An MCP server that provides sub-second institutional orderflow intelligence for autonomous AI agents and HFT traders. It ingests Level 2 orderbook data from Binance (crypto) and Alpaca (US equities) via WebSocket, then uses a physics-based engine to measure tick imbalances, flow deltas, and liquidity events.
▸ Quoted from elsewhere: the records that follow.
theorem witness_Interrupts_12 : ∃ (g x v : Nat) (s : State),
    g < 64 ∧ x < 64 ∧ x ≠ g ∧ v % 4 = 3 ∧ s.rd (Reg.INTC.ROUTE.KIND x) = 3 ∧ s.rd (Reg.INTC.ROUTE.TARGET x) = v / 256 % 256 :=
  ⟨63, 0, 0x503, flying.put [(Reg.INTC.ROUTE.KIND 0, 3), (Reg.INTC.ROUTE.TARGET 0, 5)], by decide +kernel⟩

theorem witness_MailboxesAndLocks_1 : ∃ (m o v : Nat) (h : HalfAt) (s : State),
    s.offPresent o = true ∧ s.offOn o = true ∧ halfAt o = some h ∧ o - h.base < 0x40 ∧ o % 4 = 0 :=
  ⟨5, 0x30004, 7, ⟨.h2c, 0x30000, 0⟩, flying, by decide +kernel⟩

theorem witness_MailboxesAndLocks_2 : ∃ (m o v : Nat) (h : HalfAt) (s : State),
    s.offPresent o = true ∧ s.offOn o = true ∧ halfAt o = some h ∧ o = h.base + 0x40 ∧ o % 4 = 0 ∧ s.receiver h m = false ∧ h.sender m = true ∧ s.claimedBy h m = false :=
  ⟨5, 0x30040, 1, ⟨.h2c, 0x30000, 0⟩, flying, by decide +kernel⟩

theorem witness_MailboxesAndLocks_3 : ∃ (m o v : Nat) (h : HalfAt) (s : State),
    s.offPresent o = true ∧ s.offOn o = true ∧ halfAt o = some h ∧ o = h.base + 0x40 ∧ o % 4 = 0 ∧ s.receiver h m = true :=
  ⟨1, 0x30040, 1, ⟨.h2c, 0x30000, 0⟩, flying, by decide +kernel⟩

theorem witness_MailboxesAndLocks_4 : ∃ (m o v : Nat) (h : HalfAt) (s : State),
    s.offPresent o = true ∧ s.offOn o = true ∧ halfAt o = some h ∧ o = h.base + 0x40 ∧ o % 4 = 0 ∧ s.receiver h m = false ∧ (h.sender m = false ∨ s.claimedBy h m = true) :=
  ⟨20, 0x30040, 1, ⟨.h2c, 0x30000, 0⟩, flying, by decide +kernel⟩

theorem witness_MailboxesAndLocks_5 : ∃ (m o v : Nat) (h : HalfAt) (s : State),
    s.offPresent o = true ∧ s.offOn o = true ∧ halfAt o = some h ∧ o = h.base + 0x48 ∧ o % 4 = 0 :=
  ⟨1, 0x30048, 7, ⟨.h2c, 0x30000, 0⟩, flying, by decide +kernel⟩

theorem witness_MailboxesAndLocks_6 : ∃ (m o code : Nat) (h : HalfAt) (s : State),
    s.offPresent o = true ∧ s.offOn o = true ∧ halfAt o = some h ∧ o = h.base + 0x48 ∧ o % 4 = 0 ∧ s.receiver h m = true ∧ s.isSet h.pending = true ∧ code < 0xFFFD ∧ h.kind ≠ .recv :=
  ⟨1, 0x30048, 7, ⟨.h2c, 0x30000, 0⟩, flying.put [(HalfAt.pending ⟨.h2c, 0x30000, 0⟩, 1)], by decide +kernel⟩

theorem witness_MailboxesAndLocks_7 : ∃ (m o code k : Nat) (h : HalfAt) (s : State),
    s.offPresent o = true ∧ s.offOn o = true ∧ halfAt o = some h ∧ o = h.base + 0x48 ∧ o % 4 = 0 ∧ s.receiver h m = true ∧ s.isSet h.pending = true ∧ code < 0xFFFD ∧ h.kind = .recv ∧ s.linkTo (s.rd h.meshId) = some k :=
  ⟨1, 0x31FC8, 7, 2, ⟨.recv, 0x31F80, 15⟩, { flying.put [(Reg.DOLMET.LINK_STATUS.STATE 2, 3), (HalfAt.pending ⟨.recv, 0x31F80, 15⟩, 1), (HalfAt.meshId ⟨.recv, 0x31F80, 15⟩, 9)] with mesh := { flying.mesh with routes := [⟨0, 9, 2, 1⟩] } }, by decide +kernel⟩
The server is designed for AI agents such as Claude and Cursor, and for trading bots that need real-time market microstructure signals.
How to use Horus Flow Intelligence — Institutional Orderflow for AI Agents?
Install dependencies (pip install mcp httpx), set the RAPIDAPI_KEY environment variable, and run the SSE server with python horus_mcp_public.py --transport sse --port 8011. Then pull live flow data via the API endpoint (e.g., https://flow.horustek.pro/v1/flow/crypto/BTCUSDT) using your API key in the X-API-Key header.
Key features of Horus Flow Intelligence — Institutional Orderflow for AI Agents
- Sub-second institutional orderflow detection.
- Physics-based decision matrix (bid/ask ratio, delta acceleration).
- L2 orderbook, tick imbalance, and flow delta analysis.
- Sub-millisecond response time (local) with 29ms latency.
- Zero-hallucination logic for AI agent data gathering.
- Native MCP integration for plug-and-play AI agent connection.
Use cases of Horus Flow Intelligence — Institutional Orderflow for AI Agents
- AI agents detecting liquidity events and spoofing in real time.
- HFT traders using orderflow physics for sub-second decision making.
- Trading bots executing bailout strategies based on market state signals.
- Developers visualizing live market edge proof via the developer portal.
FAQ from Horus Flow Intelligence — Institutional Orderflow for AI Agents
What is Horus Flow Intelligence and how does it differ from traditional indicators?
Horus uses Level 2 orderbook physics, tick imbalances, and 5-second flow deltas to measure institutional whale activity in real time, unlike lagging indicators like RSI or MACD.
What are the runtime dependencies and how do I get an API key?
Requires Python 3.12+, the mcp and httpx libraries, and a RapidAPI key (available on RapidAPI) or direct API key. Set the RAPIDAPI_KEY environment variable.
Where does the data come from and how is it processed?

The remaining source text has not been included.